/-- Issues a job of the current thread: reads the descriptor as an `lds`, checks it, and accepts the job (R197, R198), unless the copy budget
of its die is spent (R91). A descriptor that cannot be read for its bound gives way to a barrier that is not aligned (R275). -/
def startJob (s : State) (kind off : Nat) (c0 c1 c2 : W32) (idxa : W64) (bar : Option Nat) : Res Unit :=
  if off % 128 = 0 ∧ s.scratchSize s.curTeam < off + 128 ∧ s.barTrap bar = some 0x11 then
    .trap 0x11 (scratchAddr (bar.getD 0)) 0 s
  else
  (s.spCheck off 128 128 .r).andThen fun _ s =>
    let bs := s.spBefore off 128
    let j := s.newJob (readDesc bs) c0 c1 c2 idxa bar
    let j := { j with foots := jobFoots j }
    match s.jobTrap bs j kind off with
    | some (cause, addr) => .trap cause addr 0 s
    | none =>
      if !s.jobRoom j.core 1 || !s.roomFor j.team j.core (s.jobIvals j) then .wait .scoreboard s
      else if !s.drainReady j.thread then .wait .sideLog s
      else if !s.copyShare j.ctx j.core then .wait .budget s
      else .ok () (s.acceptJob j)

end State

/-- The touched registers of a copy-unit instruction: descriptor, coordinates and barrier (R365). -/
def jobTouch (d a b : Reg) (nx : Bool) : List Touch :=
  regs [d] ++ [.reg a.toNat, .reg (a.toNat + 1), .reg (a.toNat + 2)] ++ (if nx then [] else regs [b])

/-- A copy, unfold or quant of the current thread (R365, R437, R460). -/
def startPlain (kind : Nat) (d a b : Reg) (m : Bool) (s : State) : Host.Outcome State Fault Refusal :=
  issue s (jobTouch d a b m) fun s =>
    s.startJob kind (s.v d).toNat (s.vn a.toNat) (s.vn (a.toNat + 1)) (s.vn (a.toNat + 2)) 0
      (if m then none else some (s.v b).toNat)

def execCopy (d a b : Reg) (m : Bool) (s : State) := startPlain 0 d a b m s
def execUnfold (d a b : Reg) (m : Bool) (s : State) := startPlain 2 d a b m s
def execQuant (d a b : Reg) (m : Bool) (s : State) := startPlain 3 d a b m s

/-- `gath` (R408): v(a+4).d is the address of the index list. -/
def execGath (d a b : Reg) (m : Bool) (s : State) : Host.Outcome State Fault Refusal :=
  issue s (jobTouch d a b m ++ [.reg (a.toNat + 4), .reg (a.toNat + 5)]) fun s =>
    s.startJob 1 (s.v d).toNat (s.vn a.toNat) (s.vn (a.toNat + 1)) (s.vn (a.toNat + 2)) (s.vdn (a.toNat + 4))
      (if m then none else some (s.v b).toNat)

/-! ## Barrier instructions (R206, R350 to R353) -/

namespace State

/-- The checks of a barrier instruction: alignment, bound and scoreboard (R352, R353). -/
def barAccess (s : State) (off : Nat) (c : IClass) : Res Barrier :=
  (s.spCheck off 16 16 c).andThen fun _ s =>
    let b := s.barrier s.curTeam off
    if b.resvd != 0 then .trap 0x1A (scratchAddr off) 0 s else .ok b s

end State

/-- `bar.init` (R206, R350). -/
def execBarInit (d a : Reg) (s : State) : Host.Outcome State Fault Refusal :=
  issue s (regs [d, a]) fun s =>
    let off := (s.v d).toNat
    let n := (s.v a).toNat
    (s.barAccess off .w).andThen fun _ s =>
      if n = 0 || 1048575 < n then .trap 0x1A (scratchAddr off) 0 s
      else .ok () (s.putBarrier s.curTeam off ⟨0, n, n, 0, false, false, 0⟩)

= WHAT NEEDS TO BE DONE =
Write the entries out again in full, exactly as they appear above.

= RESPONSE TO THE EXERCISE =
/-- Issues a job of the current thread: reads the descriptor as an `lds`, checks it, and accepts the job (R197, R198), unless the copy budget
of its die is spent (R91). A descriptor that cannot be read for its bound gives way to a barrier that is not aligned (R275). -/
def startJob (s : State) (kind off : Nat) (c0 c1 c2 : W32) (idxa : W64) (bar : Option Nat) : Res Unit :=
  if off % 128 = 0 ∧ s.scratchSize s.curTeam < off + 128 ∧ s.barTrap bar = some 0x11 then
    .trap 0x11 (scratchAddr (bar.getD 0)) 0 s
  else
  (s.spCheck off 128 128 .r).andThen fun _ s =>
    let bs := s.spBefore off 128
    let j := s.newJob (readDesc bs) c0 c1 c2 idxa bar
    let j := { j with foots := jobFoots j }
    match s.jobTrap bs j kind off with
    | some (cause, addr) => .trap cause addr 0 s
    | none =>
      if !s.jobRoom j.core 1 || !s.roomFor j.team j.core (s.jobIvals j) then .wait .scoreboard s
      else if !s.drainReady j.thread then .wait .sideLog s
      else if !s.copyShare j.ctx j.core then .wait .budget s
      else .ok () (s.acceptJob j)

end State

/-- The touched registers of a copy-unit instruction: descriptor, coordinates and barrier (R365). -/
def jobTouch (d a b : Reg) (nx : Bool) : List Touch :=
  regs [d] ++ [.reg a.toNat, .reg (a.toNat + 1), .reg (a.toNat + 2)] ++ (if nx then [] else regs [b])

/-- A copy, unfold or quant of the current thread (R365, R437, R460). -/
def startPlain (kind : Nat) (d a b : Reg) (m : Bool) (s : State) : Host.Outcome State Fault Refusal :=
  issue s (jobTouch d a b m) fun s =>
    s.startJob kind (s.v d).toNat (s.vn a.toNat) (s.vn (a.toNat + 1)) (s.vn (a.toNat + 2)) 0
      (if m then none else some (s.v b).toNat)

def execCopy (d a b : Reg) (m : Bool) (s : State) := startPlain 0 d a b m s
def execUnfold (d a b : Reg) (m : Bool) (s : State) := startPlain 2 d a b m s
def execQuant (d a b : Reg) (m : Bool) (s : State) := startPlain 3 d a b m s

/-- `gath` (R408): v(a+4).d is the address of the index list. -/
def execGath (d a b : Reg) (m : Bool) (s : State) : Host.Outcome State Fault Refusal :=
  issue s (jobTouch d a b m ++ [.reg (a.toNat + 4), .reg (a.toNat + 5)]) fun s =>
    s.startJob 1 (s.v d).toNat (s.vn a.toNat) (s.vn (a.toNat + 1)) (s.vn (a.toNat + 2)) (s.vdn (a.toNat + 4))
      (if m then none else some (s.v b).toNat)

/-! ## Barrier instructions (R206, R350 to R353) -/

namespace State

/-- The checks of a barrier instruction: alignment, bound and scoreboard (R352, R353). -/
def barAccess (s : State) (off : Nat) (c : IClass) : Res Barrier :=
  (s.spCheck off 16 16 c).andThen fun _ s =>
    let b := s.barrier s.curTeam off
    if b.resvd != 0 then .trap 0x1A (scratchAddr off) 0 s else .ok b s

end State

/-- `bar.init` (R206, R350). -/
def execBarInit (d a : Reg) (s : State) : Host.Outcome State Fault Refusal :=
  issue s (regs [d, a]) fun s =>
    let off := (s.v d).toNat
    let n := (s.v a).toNat
    (s.barAccess off .w).andThen fun _ s =>
      if n = 0 || 1048575 < n then .trap 0x1A (scratchAddr off) 0 s
      else .ok () (s.putBarrier s.curTeam off ⟨0, n, n, 0, false, false, 0⟩)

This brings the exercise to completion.